■ TASK REQUIREMENTS ■
Only one stretch of the data below is wanted: the lines starting at the one with "die (R195). -/" and ending at the one with "period : Nat", both included, given again exactly.
******
-- ==== Sys2Proof/Decode.lean ====
section
/-! DEFINITION. Words of the table. The rows of spec/opcode_table.json are operations and events of a block; no row gives
its command any bits, so no word spells a command. -/

namespace Sys2Proof

/-- The command that a word spells by the table's bits: none, because the table gives bits to no row. -/
def decodeTableWord (_nbits _w : Nat) : Option Instr := none

end Sys2Proof
end

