/-! ## Timebase and scheduler (02_strike.md) -/

/-- The strike timebase (R21 to R25). Periods count 0.25 µs. -/
structure Timebase where
  count : Nat
  perActive : Nat
  perPend : Option Nat
  perNext : Option Nat
  /-- Strikes do not fire: before stage 5 of the boot, in BANKED, EMBER and COLD, and after a halt. -/
  stopped : Bool
  /-- Number of strikes since the budgets were last set (R26). -/
  sinceSet : Nat
  deriving DecidableEq, Repr

/-- The states of a die (R29). -/
inductive DieState where
  | idle | reading | programming | erasing | suspended
  deriving DecidableEq, Repr

/-- What a program on a die writes: a unit of a course, a unit of the slab that replaces a course's at a position, or a page
of the media journal (R147, R157, R171). -/
inductive ProgTarget where
  | unit (course pos row : Nat)
  | mend (course pos row : Nat)
  | journal
  deriving DecidableEq, Repr

/-- A step planned on a die for a read: the reader, its part, and the strikes of issue and of the end of the sense. -/
structure PlanStep where
  who : Reader
  part : Nat
  si : Nat
  sd : Nat
  deriving DecidableEq, Repr

/-- A planned suspension of a die's operation (R32, Table 2.4): the strike of the suspend, the strike at which reads are
accepted, the reads planned in it and the end of its last sense. -/
structure Window where
  sus : Nat
  ready : Nat
  reads : Nat
  sd : Nat
  deriving DecidableEq, Repr

/-- A sense that the device issues on a die with an empty read sequence: for the read-back of a course's unit at a position
(R172) or of its replacement there (R132), or for a part of a copy read (R131, R150). -/
inductive BgSense where
  | verify (course pos : Nat)
  | mendVerify (course pos : Nat)
  | copy (id part : Nat)
  deriving DecidableEq, Repr

/-- One die (R29 to R33, R194, R196). Times run in quarter microseconds. -/
structure Die where
  present : Bool
  lost : Bool
  st : DieState
  /-- The operation that runs, or that the suspended die holds, is an erase of this slab, or a program of the target. -/
  erasing : Bool
  slab : Nat
  target : Option ProgTarget
  run : Nat
  runTotal : Nat
  suspends : Nat
  /-- Suspensions planned, the present one first. -/
  wins : List Window
  /-- Reads served in the present suspension. -/
  served : Nat
  /-- A suspend sent and not yet taken by the die. -/
  susSent : Bool
  /-- The read sequence, and the reads planned in suspensions. -/
  seq : List PlanStep
  winSeq : List PlanStep
  sensing : Option PlanStep
  /-- A sense of the device in progress that was not planned: it is issued when the read sequence is empty. -/
  bg : Option BgSense
  /-- End of the last planned sense, and last planned burst. -/
  tailSd : Nat
  tailSl : Nat
  erases : List Nat
  /-- Slabs to erase that wait for room in the operation queue (R194). -/
  eraseWait : List Nat
  /-- Programs whose data-in is complete, with the strike since which each waits. -/
  progs : List (ProgTarget × Nat)
  aged : Bool
  resetting : Bool
  /-- A status poll of the last strike reached the die (R195). -/
  polled : Bool
  /-- Marked for wear levelling (R154). -/
  levelling : Bool
  deriving DecidableEq, Repr

/-- Where a codeword stands on the recovery ladder (R162): the step of Table 6.7, 0 while none; SOFT_EN and RETRY_MAX as
they were when it started; the retry entry, and whether its soft decode has begun; the senses that the present step still
needs, and whether they are still to be planned. -/
structure Ladder where
  step : Nat
  soft : Bool
  retry : Nat
  entry : Nat
  inSoft : Bool
  senses : Nat
  due : Bool
  deriving DecidableEq, Repr

/-- One codeword of a read, direct or a companion of a read-around, with its reservations (R35, R39). -/
structure RdPart where
  die : Nat
  slab : Nat
  /-- The course, the page position (stripe * 16 + slab position) and the codeword of the page. -/
  course : Nat
  page : Nat
  cw : Nat
  si : Nat
  sd : Nat
  slast : Nat
  /-- Bursts reserved by strike. -/
  bursts : List (Nat × Nat)
  need : Nat
  moved : Nat
  /-- The data is in the die's cache register, since which strike. -/
  sensed : Option Nat
  decoded : Bool
  ladder : Ladder
  companion : Bool
  /-- The parity segment of a companion: engine and strike, and whether it has run (R39, R40). -/
  seg : Option (Nat × Nat)
  segRun : Bool
  deriving DecidableEq, Repr

/-- The admission of a read (R34 to R39). -/
structure ReadPlan where
  s0 : Nat
  promise : Nat
  deadline : Nat
  parts : List RdPart
  /-- The number of its admission, which orders the reads of a channel (R28, R456). -/
  adm : Nat
  /-- Segments reserved for companions that a buffer serves: engine, strike, count. -/
  segs : List (Nat × Nat × Nat)
  around : Bool
  voided : Bool
  /-- The strike in which the result posts, once every part is in. -/
  postAt : Nat
  /-- The tokens were counted with a period longer than the pending one (R24). -/
  period : Nat
  /-- What the read returns, as admitted (R124, R151). -/
  data : List Byte
  unrec : Bool
  /-- The cause of a breach that is already certain: its die timed out while P passed (R196). -/
  cause : Option Nat
  deriving DecidableEq, Repr

/-! ## Orders (03_work_orders.md, 04_clapex_reference.md) -/

/-- A handle (R83): a window of a buffer. -/
structure Hdl where
  buf : Nat
  off : Nat
  len : Nat
  deriving DecidableEq, Repr

/-- A buffer: Crucible or DRAM, its granules, its bytes, who holds it, and its progress in Quench. -/
structure Buf where
  dram : Bool
  granules : Nat
  bytes : Tbl Byte
  tenant : Nat
  slot : Nat
  /-- Freed by its order but still written by a stale request (R253). -/
  orphan : Bool
  /-- A device pattern's buffer in the device staging, outside every pool (R245). -/
  staged : Bool
  /-- The 4 KiB granules Quench still has to zero, once the buffer waits for Quench. -/
  quench : Option Nat
  /-- Crucible bank groups that hold its granules, with counts (R321). -/
  groups : List (Nat × Nat)
  /-- Offsets of its poisoned 64-byte lines (R322). -/
  poison : List Nat
  deriving DecidableEq, Repr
******
■ ANSWER BOX ■
  /-- A status poll of the last strike reached the die (R195). -/
  polled : Bool
  /-- Marked for wear levelling (R154). -/
  levelling : Bool
  deriving DecidableEq, Repr

/-- Where a codeword stands on the recovery ladder (R162): the step of Table 6.7, 0 while none; SOFT_EN and RETRY_MAX as
they were when it started; the retry entry, and whether its soft decode has begun; the senses that the present step still
needs, and whether they are still to be planned. -/
structure Ladder where
  step : Nat
  soft : Bool
  retry : Nat
  entry : Nat
  inSoft : Bool
  senses : Nat
  due : Bool
  deriving DecidableEq, Repr

/-- One codeword of a read, direct or a companion of a read-around, with its reservations (R35, R39). -/
structure RdPart where
  die : Nat
  slab : Nat
  /-- The course, the page position (stripe * 16 + slab position) and the codeword of the page. -/
  course : Nat
  page : Nat
  cw : Nat
  si : Nat
  sd : Nat
  slast : Nat
  /-- Bursts reserved by strike. -/
  bursts : List (Nat × Nat)
  need : Nat
  moved : Nat
  /-- The data is in the die's cache register, since which strike. -/
  sensed : Option Nat
  decoded : Bool
  ladder : Ladder
  companion : Bool
  /-- The parity segment of a companion: engine and strike, and whether it has run (R39, R40). -/
  seg : Option (Nat × Nat)
  segRun : Bool
  deriving DecidableEq, Repr

/-- The admission of a read (R34 to R39). -/
structure ReadPlan where
  s0 : Nat
  promise : Nat
  deadline : Nat
  parts : List RdPart
  /-- The number of its admission, which orders the reads of a channel (R28, R456). -/
  adm : Nat
  /-- Segments reserved for companions that a buffer serves: engine, strike, count. -/
  segs : List (Nat × Nat × Nat)
  around : Bool
  voided : Bool
  /-- The strike in which the result posts, once every part is in. -/
  postAt : Nat
  /-- The tokens were counted with a period longer than the pending one (R24). -/
  period : Nat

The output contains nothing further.